Na cidade de Samara, Svetlana Medvedeva foi impedida de exercer um trabalho que conseguiu para capitanear um barco.
Em 2012, ela foi contratada como piloto e mecânica, mas a oferta foi retirada após uma intervenção do departamento de RH da empresa. Ela foi informada que não podiam contratá-la porque era mulher.
Na verdade, 456 profissões estão barradas para as mulheres na Rússia, rotuladas como perigosas ou supostamente prejudiciais à sua saúde reprodutiva. Isso inclui dirigir um trem, ser bombeiro ou trabalhar como carpinteiro.
"Eu entenderia caso realmente estivessem preocupados com mulheres grávidas, mas nem sequer consideram se a mulher está grávida ou planeja isso", diz Svetlana Medvedeva. Desde que foi proibida de trabalhar, ela tem travado uma batalha judicial.
"A Rússia é um país patriarcal. Qualquer movimento sobre os direitos das mulheres será para trás", argumenta ela. "Esta lista de profissões fala por si mesma."
Introduzida em 1974, a lista foi confirmada em 2000 e só permite exceções se um empregador puder provar que eles tornaram as condições seguras - especificamente para as mulheres. Na prática, poucos querem ter esse aborrecimento ou bancar o custo disso.
"Eu não conheço uma única [pesquisa] que apoie essa ideia de proteger as mulheres proibindo as profissões. Eu não acho que essa seja a razão", diz a historiadora Irina Roldugina, da Escola Superior de Economia.
Ela ressalta que a lista surgiu exatamente quando uma nova geração de mulheres pós-soviéticas estavam se tornando independentes.

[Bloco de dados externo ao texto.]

-- ==== Sys2Proof/Syntax.lean ====
section
/-! DEFINITION. The commands of the block, one constructor of `Instr` for each row of the spec's table of operations and
events, and the types of their operands. -/

namespace Sys2Proof

/-- Who issues a request for one named entry: a mailbox with the TAG of its request, or the frame at the head of the
Tendril queue (R68, R79). -/
inductive Requester where
  | kernel (n tag : Nat)
  | user (n tag : Nat)
  | tendril
deriving DecidableEq, Repr

/-- A request: what stands in a mailbox's registers when its doorbell is written (Table 3.4), or the frame at the head
of the Tendril queue (R82). -/
inductive Request where
  | mailbox (kernel : Bool) (n tag : Nat) (current windowWrite : Bool) (addr length offset : Nat) (data : List Byte)
  | tendril
deriving DecidableEq, Repr

/-- The path of a write to the event registers: BAR0, or a Cellar Book write (R446). -/
inductive EventVia where
  | bar0
  | book (r : Requester)
deriving DecidableEq, Repr

/-- The state of a memory word that an access meets (R183, R250, R252): sound, correctable, uncorrectable, or a
failing comparison or CRC. -/
inductive MemFault where
  | none | correctable | uncorrectable | mismatch
deriving DecidableEq, Repr

/-- A 64-bit word of a bank's free bitmap (R228): its level, 0 to 2, and its number within the level. -/
structure BitmapWord where
  bank : Nat
  level : Nat
  word : Nat
deriving DecidableEq, Repr

/-- A memory fault that the data path meets in a slot: the word at an address of a slice's Cooper store (R193), the
data or header of a Cask cell, a bitmap word of a Cask bank (R252), a frame record, a copy descriptor, or a bitmap level
that cannot be rebuilt (R456); a correctable error in a Cask word (R251); an uncorrectable word that the Cellarhand's word of the slot reads (R216), or one that is the word it fetches (R453). -/
inductive SlotFault where
  | caskCorrected
  | handRead
  | handFetch
  | storeWord (slice addr : Nat)
  | cellData (handle : Nat)
  | cellHeader (handle : Nat)
  | cellBitmap (w : BitmapWord)
  | bitmapLost (handle : Nat)
  | frameRecord (record : Nat)
  | copyDescriptor (record : Nat)
deriving DecidableEq, Repr

/-- What the rails and sensors measured over an epoch (R401, R411): energies in microjoules of rails 0 to 11, the
hottest junction in 0.01 degrees, and whether the evaluation that runs in the epoch which closes next overruns it
(R405). -/
structure EpochMeasure where
  rails : List Nat
  tjMax : Int
  overran : Bool
deriving DecidableEq, Repr

/-- A frame's end at a receive MAC (R122, R128): its bytes with FCS, the picoseconds since its first bit crossed the
balls (R314), whether an error code-group was met, how many non-final preemptable fragments it came in, whether their
reassembly failed, and whether it came by the preemptable MAC (R127). A frame of a 3.2T port may come as the 66-bit blocks of
its two instances instead, those of the instance that has its first block before those of the other (R118). -/
structure RxEnd where
  bytes : List Byte
  agePs : Nat
  pcsError : Bool
  fragments : Nat
  assemblyFault : Bool
  preemptable : Bool := false
  blocks : Option (List Nat × List Nat) := none
deriving DecidableEq, Repr

/-- The fields of a Cooper ALU slot after OP (R197). -/
structure AluArgs where
  width : Nat
  dst : Nat
  srcA : Nat
  bImm : Bool
  b : Nat
deriving DecidableEq, Repr

/-- The fields of a Cooper action slot after ACT (R198). -/
structure ActArgs where
  pred : Nat
  aAddr : Bool
  arg : Nat
deriving DecidableEq, Repr

/-- The fields of a Cellarhand word after OP (Table 8.5), and whether its read meets an uncorrectable error (R216), or its
fetch did (R453). -/
structure HandArgs where
  faulty : Bool := false
  badFetch : Bool := false
  commit : Bool
  dst : Nat
  sa : Nat
  sb : Nat
  useImm : Bool
  cond : Nat
  target : Nat
  imm : Nat
deriving DecidableEq, Repr

/-- What a factory operation of the Cellarhand does (Table 8.6): an entry write, a move, a restore from the shadow, or
a Cellar Book write. -/
inductive FactoryOp where
  | entryWrite (store loc : Nat) (bytes : List Byte) (v0 v1 : Bool)
  | entryMove (store src dst : Nat)
  | restore (store loc : Nat)
  | bookWrite (addr value : Nat)
deriving DecidableEq, Repr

"As mulheres começaram a se ver como cidadãs com plenos direitos, e isso foi visto como um problema", argumenta Irina Roldugina.
Em fevereiro de 2016, o órgão antidiscriminatório da Organização das Nações Unidas (ONU) decidiu que Svetlana Medvedeva tinha sido impedida de trabalhar injustamente, com base apenas em seu gênero.
O Comitê para a Eliminação da Discriminação contra as Mulheres (Cedaw, sigla em inglês) diz que a Rússia tem uma "obrigação moral" de revisar essa lista de empregos.
'A justiça prevalece'
A Suprema Corte da Rússia ordenou que o caso de Svetlana Medvedeva fosse reaberto e nesta semana um juiz em Samara deve dar um veredicto.
Enquanto isso, em Moscou, Evgenia Magurina já teve seu dia no tribunal.
Os advogados da Aeroflot tentaram defender o corte em seu bônus, argumentando que cada quilo a mais no avião gera um custo extra à companhia aérea. Eles também alegaram que sua política era baseada em corredores estreitos de aeronaves e que pensou na saúde de sua tripulação, e não apenas em sua aparência.
Mas o juiz declarou a política da companhia ilegal, levando Evgenia Magurina a abraçar seus amigos e advogados aos prantos.
"Espero que isso signifique que as mulheres se tornarão mais corajosas para lutar por seus direitos", disse ela, lembrando de uma colega que ficou doente de tanto passar fome - na tentativa de chegar ao limite de tamanho exigido pela companhia aérea.
"Eles achavam que todos iriam suportar isso. Mas nos ofendeu", disse ela. "Agora, a justiça prevaleceu".